(Saved entries)

────────────────────

-- ==== Sys2Proof/Laws/Engine.lean ====
section
/-! SUPPORT. Laws.Engine: sets held as masks, what the beginning of an interstage does to each group (R56), and what a search finds (R53). -/

namespace Sys2Proof.Machine

open Sys2Proof

variable (s : State)

/-! ## Sets held as masks -/

theorem mem_ins {n : Nat} (m : BitVec n) (i j : Nat) (hi : i < n) : mem (ins m i) j = (mem m j || decide (i = j)) := by
  by_cases h : i = j
  · subst h; simp [mem, ins, hi]
  · simp [mem, ins, BitVec.getLsbD_twoPow, h]

theorem mem_del {n : Nat} (m : BitVec n) (i j : Nat) : mem (del m i) j = (mem m j && decide (i ≠ j)) := by
  by_cases hj : j < n
  · by_cases h : i = j
    · subst h; simp [mem, del, hj]
    · simp [mem, del, h, hj, Ne.symm h]
  · have : m.getLsbD j = false := BitVec.getLsbD_of_ge _ _ (by omega)
    simp [mem, del, this]

theorem mem_zero {n : Nat} (j : Nat) : mem (0 : BitVec n) j = false := by simp [mem]

/-- A mask gathered over a table's indices holds those that pass the test. -/
theorem mem_gather {n k : Nat} (f : Fin k → Bool) (h : k ≤ n) (l : List (Fin k)) (m : BitVec n) (j : Fin k) :
    mem (l.foldl (fun acc i => if f i then ins acc i else acc) m) j = (mem m j || (l.contains j && f j)) := by
  induction l generalizing m with
  | nil => simp
  | cons x l ih =>
    rw [List.foldl_cons, ih]
    have hx : x.val < n := by have := x.isLt; omega
    by_cases hf : f x = true
    · by_cases e : x = j
      · subst e; simp [hf, mem_ins _ _ _ hx]
      · have e' : ¬ x.val = j.val := fun q => e (Fin.ext q)
        simp [hf, mem_ins _ _ _ hx, e', Ne.symm e]
    · by_cases e : x = j
      · subst e; simp [hf]
      · simp [hf, Ne.symm e]

/-- The set of the groups in use holds exactly those. -/
@[simp] theorem mem_liveSet (g : Fin 32) : mem (liveSet s) g = live s g := by
  rw [liveSet, mem_gather _ (Nat.le_refl 32), mem_zero]; simp

/-- While configuration is open the types of the last START count, and otherwise those the table holds (R41). -/
theorem monitored_open (h : s.port.configOpen = true) (g : Fin 32) : monitored s g = mem s.acting g := by simp [monitored, h]

theorem monitored_closed (h : s.port.configOpen = false) (g : Fin 32) : monitored s g = live s g := by simp [monitored, h]

/-! ## The beginning of an interstage (R56) -/

/-- The three things an interstage can do with a group: end it, take it up, or leave it (R56). -/
theorem changeGroup_cases (was : GroupSet) (now : List (Fin 32)) (g : Fin 32) :
    (mem was g = true ∧ now.contains g = false ∧ changeGroup was now s g = setEng (handTarget s g .stop) fun e =>
      { e with served := del e.served g, losing := ins e.losing g }) ∨
    (mem was g = false ∧ now.contains g = true ∧ s.groups[g].inhibited = false ∧
      changeGroup was now s g = setEng (handTarget s g .go) fun e =>
        { e with served := ins e.served g, gaining := ins e.gaining g }) ∨
    (¬ (mem was g = true ∧ now.contains g = false) ∧
      ¬ (mem was g = false ∧ now.contains g = true ∧ s.groups[g].inhibited = false) ∧ changeGroup was now s g = s) := by
  unfold changeGroup
  by_cases hw : mem was g = true
  · rw [if_pos hw]
    by_cases hn : now.contains g = true
    · rw [if_pos hn]; exact .inr (.inr ⟨fun h => by simp_all, fun h => by simp_all, rfl⟩)
    · rw [if_neg hn]; exact .inl ⟨hw, by simpa using hn, rfl⟩
  · rw [if_neg hw]
    by_cases hn : (now.contains g && !s.groups[g].inhibited) = true
    · rw [if_pos hn]
      rw [Bool.and_eq_true, Bool.not_eq_true'] at hn
      exact .inr (.inl ⟨by simpa using hw, hn.1, hn.2, rfl⟩)
    · rw [if_neg hn]
      refine .inr (.inr ⟨fun h => hw h.1, fun h => hn ?_, rfl⟩)
      rw [h.2.1, h.2.2]; rfl

/-- What the engine keeps through an interstage's targets. -/
def engCore (e : Engine) : Engine := { e with served := 0, gaining := 0, losing := 0 }

/-- The beginning of an interstage taken group by group over a list that names each once (R56): the groups in use take the targets of R56, the
others keep their records, and the rest of the engine and of the state is as it was. -/
theorem changeGroups_spec (was : GroupSet) (now : List (Fin 32)) (l : List (Fin 32)) (hn : l.Nodup) (s : State) :
    (l.foldl (changeGroup was now) s).tables = s.tables ∧
    engCore (l.foldl (changeGroup was now) s).eng = engCore s.eng ∧
    ∀ g : Fin 32,
      (g ∉ l → (l.foldl (changeGroup was now) s).groups[g] = s.groups[g] ∧
        mem (l.foldl (changeGroup was now) s).eng.served g = mem s.eng.served g ∧
        mem (l.foldl (changeGroup was now) s).eng.losing g = mem s.eng.losing g ∧
        mem (l.foldl (changeGroup was now) s).eng.gaining g = mem s.eng.gaining g) ∧
      (g ∈ l → live s g = true →
        if mem was g = true ∧ now.contains g = false then
          (l.foldl (changeGroup was now) s).groups[g].target = .stop ∧
            mem (l.foldl (changeGroup was now) s).eng.served g = false ∧
            mem (l.foldl (changeGroup was now) s).eng.losing g = true
        else if mem was g = false ∧ now.contains g = true ∧ s.groups[g].inhibited = false then
          (l.foldl (changeGroup was now) s).groups[g].target = .go ∧
            mem (l.foldl (changeGroup was now) s).eng.served g = true ∧
            mem (l.foldl (changeGroup was now) s).eng.gaining g = true
        else (l.foldl (changeGroup was now) s).groups[g].target = s.groups[g].target ∧
          mem (l.foldl (changeGroup was now) s).eng.served g = mem s.eng.served g) := by
  induction l generalizing s with
  | nil => exact ⟨rfl, rfl, fun g => ⟨fun _ => ⟨rfl, rfl, rfl, rfl⟩, fun h => absurd h (by simp)⟩⟩
  | cons x l ih =>
    rw [List.foldl_cons]
    rw [List.nodup_cons] at hn
    obtain ⟨i1, i2, i3⟩ := ih hn.2 (changeGroup was now s x)
    generalize l.foldl (changeGroup was now) (changeGroup was now s x) = w at i1 i2 i3 ⊢
    have hl : ∀ g, live (handTarget s x .stop) g = live s g ∧ live (handTarget s x .go) g = live s g := fun g => by
      rw [handTarget_live, handTarget_live]; exact ⟨rfl, rfl⟩
    have he : ∀ t : Target, (handTarget s x t).eng = s.eng ∧ (handTarget s x t).tables = s.tables := fun t => by
      rw [handTarget_frame]; exact ⟨rfl, rfl⟩
    rcases changeGroup_cases s was now x with ⟨a, b, e⟩ | ⟨a, b, c, e⟩ | ⟨a, b, e⟩
    · rw [e] at i1 i2 i3
      refine ⟨i1.trans (he .stop).2, i2.trans ?_, fun g => ⟨fun hg => ?_, fun hg hlg => ?_⟩⟩
      · simp only [setEng, (he .stop).1]; rfl
      · have hne : x ≠ g := fun h => hg (by simp [h])
        have := (i3 g).1 (fun h => hg (List.mem_cons_of_mem _ h))
        rw [this.1, this.2.1, this.2.2.1, this.2.2.2]
        refine ⟨(handTarget_of_ne s x g _ hne).1, ?_⟩
        simp only [setEng, (he .stop).1, mem_del, mem_ins _ _ _ x.isLt]
        simp [Fin.val_inj, hne]
      · by_cases hx : x = g
        · subst hx
          rw [if_pos ⟨a, b⟩]
          have := (i3 x).1 hn.1
          rw [this.1, this.2.1, this.2.2.1]
          refine ⟨(handTarget_self s x .stop hlg).1, ?_⟩
          simp only [setEng, (he .stop).1, mem_del, mem_ins _ _ _ x.isLt]
          simp
        · have := (i3 g).2 ((List.mem_cons.1 hg).resolve_left (Ne.symm hx)) (by exact (hl g).1.trans hlg)
          have hr := (handTarget_of_ne s x g .stop hx).1
          have hi : (setEng (handTarget s x .stop) fun e => { e with served := del e.served x, losing := ins e.losing x }).groups[g] = s.groups[g] := hr
          have hs : mem (setEng (handTarget s x .stop) fun e => { e with served := del e.served x, losing := ins e.losing x }).eng.served g = mem s.eng.served g := by
            simp only [setEng, (he .stop).1, mem_del]; simp [Fin.val_inj, hx]
          rw [hi, hs] at this
          exact this
    · rw [e] at i1 i2 i3
      refine ⟨i1.trans (he .go).2, i2.trans ?_, fun g => ⟨fun hg => ?_, fun hg hlg => ?_⟩⟩
      · simp only [setEng, (he .go).1]; rfl
      · have hne : x ≠ g := fun h => hg (by simp [h])
        have := (i3 g).1 (fun h => hg (List.mem_cons_of_mem _ h))
        rw [this.1, this.2.1, this.2.2.1, this.2.2.2]
        refine ⟨(handTarget_of_ne s x g _ hne).1, ?_⟩
        simp only [setEng, (he .go).1, mem_ins _ _ _ x.isLt]
        simp [Fin.val_inj, hne]
      · by_cases hx : x = g
        · subst hx
          rw [if_neg (fun h => by simp [a] at h), if_pos ⟨a, b, c⟩]
          have := (i3 x).1 hn.1
          rw [this.1, this.2.1, this.2.2.2]
          refine ⟨(handTarget_self s x .go hlg).1, ?_⟩
          simp only [setEng, (he .go).1, mem_ins _ _ _ x.isLt]
          simp
        · have := (i3 g).2 ((List.mem_cons.1 hg).resolve_left (Ne.symm hx)) (by exact (hl g).2.trans hlg)
          have hr := (handTarget_of_ne s x g .go hx).1
          have hi : (setEng (handTarget s x .go) fun e => { e with served := ins e.served x, gaining := ins e.gaining x }).groups[g] = s.groups[g] := hr
          have hs : mem (setEng (handTarget s x .go) fun e => { e with served := ins e.served x, gaining := ins e.gaining x }).eng.served g = mem s.eng.served g := by
            simp only [setEng, (he .go).1, mem_ins _ _ _ x.isLt]; simp [Fin.val_inj, hx]
          rw [hi, hs] at this
          exact this
    · rw [e] at i1 i2 i3
      refine ⟨i1, i2, fun g => ⟨fun hg => (i3 g).1 (fun h => hg (List.mem_cons_of_mem _ h)), fun hg hlg => ?_⟩⟩
      by_cases hx : x = g
      · subst hx
        rw [if_neg a, if_neg b]
        have := (i3 x).1 hn.1
        rw [this.1, this.2.1]
        exact ⟨rfl, rfl⟩
      · exact (i3 g).2 ((List.mem_cons.1 hg).resolve_left (Ne.symm hx)) hlg

end Sys2Proof.Machine
end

────────────────────

Problem to solve:
Restate the records above verbatim up to and including the line containing "by simp [mem]".

Solution to this problem:
-- ==== Sys2Proof/Laws/Engine.lean ====
section
/-! SUPPORT. Laws.Engine: sets held as masks, what the beginning of an interstage does to each group (R56), and what a search finds (R53). -/

namespace Sys2Proof.Machine

open Sys2Proof

variable (s : State)

/-! ## Sets held as masks -/

theorem mem_ins {n : Nat} (m : BitVec n) (i j : Nat) (hi : i < n) : mem (ins m i) j = (mem m j || decide (i = j)) := by
  by_cases h : i = j
  · subst h; simp [mem, ins, hi]
  · simp [mem, ins, BitVec.getLsbD_twoPow, h]

theorem mem_del {n : Nat} (m : BitVec n) (i j : Nat) : mem (del m i) j = (mem m j && decide (i ≠ j)) := by
  by_cases hj : j < n
  · by_cases h : i = j
    · subst h; simp [mem, del, hj]
    · simp [mem, del, h, hj, Ne.symm h]
  · have : m.getLsbD j = false := BitVec.getLsbD_of_ge _ _ (by omega)
    simp [mem, del, this]

theorem mem_zero {n : Nat} (j : Nat) : mem (0 : BitVec n) j = false := by simp [mem]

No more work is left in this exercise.